One further note: We are using this story to direct us to the Lord, but our life is not Sarah’s life, and sometimes, we feel we receive a promise from God, but it never materializes. John the Baptist knew Jesus was the Messiah, but he thought he would come with power and destroy the Romans and break him out of jail. He knew the promises from scripture that Jesus was going to come with power and put an end to Satan, but like so many others, he missed the fact that there was another coming, when Jesus would appear as a lamb, as a suffering servant, to take away the sins of the world and bring in the gentiles. At one point, John’s confused … why is this happening? Is Jesus really the Christ? He sends word to the Lord. And Jesus replies essentially, “Yes, I am the Messiah…. I’m doing all these things. Blessed is his who is not offended at me.” Sisters, if God has spoken a living word to you; if you felt something would be restored, and it never happened. Or healed, and healing never came. It can be crushing. Did God fail us? Did we hear him rightly? Is he really who he says he is? Oh, dear sister, he is. He is who he says he is. There is more to the story. More we don’t know. Maybe won’t know, until he comes. Until that day, can we still trust him by faith? Can we hear his gentle words, “I am He … blessed is his that is not offended at me.” We can be offended. We have reason to be hurt. But oh what a blessed thing to trust our Lord. To know he has the whole story, he knows what he’s doing, and to lay aside our offense at him.

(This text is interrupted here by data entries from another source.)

-- ==== Sys2Proof/Machine/Agents.lean ====
section
/-! DEFINITION. The two agents and who moves (00_scope.md R9, 20_memory.md R41, 30_encoding.md R47, 70_reset_and_hazards.md
R130, R138). One step of the model is one step of one agent, or one reset. The S-box contents and the free order of two
enabled agents are arguments here; `Step.lean` gives them `Config`'s. -/
namespace Sys2Proof.Machine

/-- The word presented at the command port, if the host has one to present (`cmd_valid`, R46). -/
def presented (s : State) : Option CmdWord := s.port.head?

/-- The host has an enabled step: the word it presents is accepted (R9, R47). -/
def hostEnabled (s : State) : Bool :=
  match s.port with
  | [] => false
  | c :: _ => accepts s c

/-- An accepted word's rule, in the state whose port no longer holds it: the command's meaning, or IllegalCommand for a
word that decodes to no command (R48, R110). -/
def performWord (c : CmdWord) (s : State) : Result :=
  match decode c with
  | .command i => exec i s
  | .illegal _ => .next (raiseIllegalCommand s)

/-- The host's step: the presented word is consumed and performed (R9). -/
def hostStep (s : State) : Result :=
  match s.port with
  | [] => .next s
  | c :: rest => performWord c { s with port := rest }

/-- One step of an agent: the host's if it has one and either the sequencer has none or `hostFirst` holds; else the
sequencer's if it has one. With no step enabled a quiescent core waits and keeps all state (R121; assumption log 7); a
busy one is stuck (V5). -/
def agentsStep (sb : SBox) (hostFirst : Bool) (s : State) : Result :=
  if hostEnabled s && (!sequencerEnabled s || hostFirst) then hostStep s
  else if sequencerEnabled s then .next (sequencerStep sb s)
  else if s.BUSY then .fault .sequencerStuck
  else .next s

/-- Which agent moves first where both have an enabled step: the schedule's next entry says; with the schedule used up,
the free value (assumption log 1). -/
def hostFirst (free : Nat → Bool) (s : State) : Bool :=
  match s.schedule with
  | .host :: _ => true
  | .sequencer :: _ => false
  | .reset _ :: _ => false
  | [] => free s.choices

/-- The state once the environment's entry for this step is used: the schedule loses its head; the choice counter
advances where a free choice is taken. -/
def afterTurn (s : State) : State :=
  { s with
    schedule := s.schedule.tail
    choices := if s.schedule.isEmpty && hostEnabled s && sequencerEnabled s then s.choices + 1 else s.choices }

/-- One step of the machine under S-box contents `sb` and free order `free`: reset where the schedule's head says so,
which wins over any step (R113, R130); else a step of the agents. -/
def stepWith (sb : SBox) (free : Nat → Bool) (s : State) : Result :=
  match s.schedule with
  | .reset w :: _ => .next (resetAction w (afterTurn s))
  | .host :: _ => agentsStep sb (hostFirst free s) (afterTurn s)
  | .sequencer :: _ => agentsStep sb (hostFirst free s) (afterTurn s)
  | [] => agentsStep sb (hostFirst free s) (afterTurn s)

/-- The state in which the word `w` is presented before all others and the host is on turn (assumption log 3). -/
def presentWord (w : Nat) (s : State) : State :=
  { s with port := BitVec.ofNat 40 w :: s.port, schedule := .host :: s.schedule }

end Sys2Proof.Machine
end

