-- ==== Sys2Proof/Certificates/Slice0/Obligations.lean ====
section
/-! DEFINITION. What is to be proved of the model, each a `Prop` whose docstring names the rule of spec/ it formalises. -/

open Sys2Proof Sys2Proof.Machine

/-! ## Encoding -/

/-- R45, R48, R49, R50: the word of a well-formed command decodes to that command, with every operand it carried. -/
def Obligations.DecodeOfEncode : Prop :=
  ∀ i : Instr, i.wellFormed = true → decode (encode i) = .command i

/-- R49, R50: a command has exactly one spelling; a word that decodes to a command is that command's own word, and the
command is well formed. -/
def Obligations.EncodeOfDecode : Prop :=
  ∀ (c : CmdWord) (i : Instr), decode c = .command i → i.wellFormed = true ∧ encode i = c

/-- R48: a word decodes to the command whose row of R49 it satisfies, an LDK with an index in 0..7; at most one row
matches; a word that matches no row is illegal. -/
def Obligations.DecodeFollowsTheRows : Prop :=
  (∀ c : CmdWord, (opcodeMap.filter fun r => r.hit c).length ≤ 1) ∧
  (∀ c : CmdWord, (∃ why, decode c = .illegal why) ↔ ∀ r ∈ opcodeMap, r.hit c = false) ∧
  (∀ (c : CmdWord) (i : Instr), decode c = .command i → (rowOf i).hit c = true ∧ i.wellFormed = true)

/-- R51: the words of no row are illegal; they are exactly the four classes (a) to (d), and an accepted one sets `ILL`
and changes nothing else. -/
def Obligations.IllegalWordsExactly : Prop :=
  (∀ c : CmdWord, (∀ r ∈ opcodeMap, r.hit c = false) ↔ ∃ why, decode c = .illegal why) ∧
  (∀ c : CmdWord, decode c = .illegal .reservedOp ↔ 9 ≤ (opField c).toNat) ∧
  (∀ c : CmdWord, decode c = .illegal .keyIndexOutOfRange ↔
    opField c = 0x1#4 ∧ 8 ≤ (idxField c).toNat) ∧
  (∀ c : CmdWord, decode c = .illegal .loadIndexNotZero ↔
    (opField c = 0x2#4 ∨ opField c = 0x3#4) ∧ idxField c ≠ 0#4) ∧
  (∀ c : CmdWord, decode c = .illegal .fixedFieldNotZero ↔
    (opField c = 0x0#4 ∨ (4 ≤ (opField c).toNat ∧ (opField c).toNat ≤ 8)) ∧
      (idxField c ≠ 0#4 ∨ immField c ≠ 0#32)) ∧
  (∀ (c : CmdWord) (why : IllegalClass) (s : State), decode c = .illegal why →
    performWord c s = .next { s with ILL := true })

/-- R49, R54 and the decode vectors: words written out by hand from the fields of R45 decode to the command they
stand for, one for every command. -/
def Obligations.WrittenOutWordsDecode : Prop :=
  decode 0x0000000000#40 = .command .nop ∧
  decode 0x1311121314#40 = .command (.ldk 3#4 0x11121314#32) ∧
  decode 0x17FFFFFFFF#40 = .command (.ldk 7#4 0xFFFFFFFF#32) ∧
  decode 0x2089ABCDEF#40 = .command (.ldl 0x89ABCDEF#32) ∧
  decode 0x3001234567#40 = .command (.ldh 0x01234567#32) ∧
  decode 0x4000000000#40 = .command .enc ∧
  decode 0x5000000000#40 = .command .dec ∧
  decode 0x6000000000#40 = .command .rdl ∧
  decode 0x7000000000#40 = .command .rdh ∧
  decode 0x8000000000#40 = .command .rds ∧
  decode 0x1800000000#40 = .illegal .keyIndexOutOfRange ∧
  decode 0x4000000001#40 = .illegal .fixedFieldNotZero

**This phrase from Genesis 15:16 is worth a study. God wanted to give Israel this land, He also wanted to wipe out their Amorites for their evil, but it would be another 400 years until this was accomplished. In the meantime, Israel went down into Egypt, fell into slavery, and remained in slavery. Why did God allow 400 years of slavery? Why does he connect it to the evil of these people? God’s ways and workings are often beyond our understanding, but it’s helpful to remember that often, God is working 1000 things behind the scenes, and we may only be aware of 2 of them. There are so often things God wants to do, even for his own people, but he still must wait on something else to happen, or until something is worked out in us, before he can bring it to pass.

 

Other thoughts for further meditation and discussion:

  • What does it look like to receive a promise from God? Both in the scriptures and in your own life today?
  • Why may God “wait” to bring about a promise?
  • Ponder or discuss a time in your own life when you took something into your own hands and it just became a mess
  • How can we respond if a promise is delayed, or never happens as we thought it would?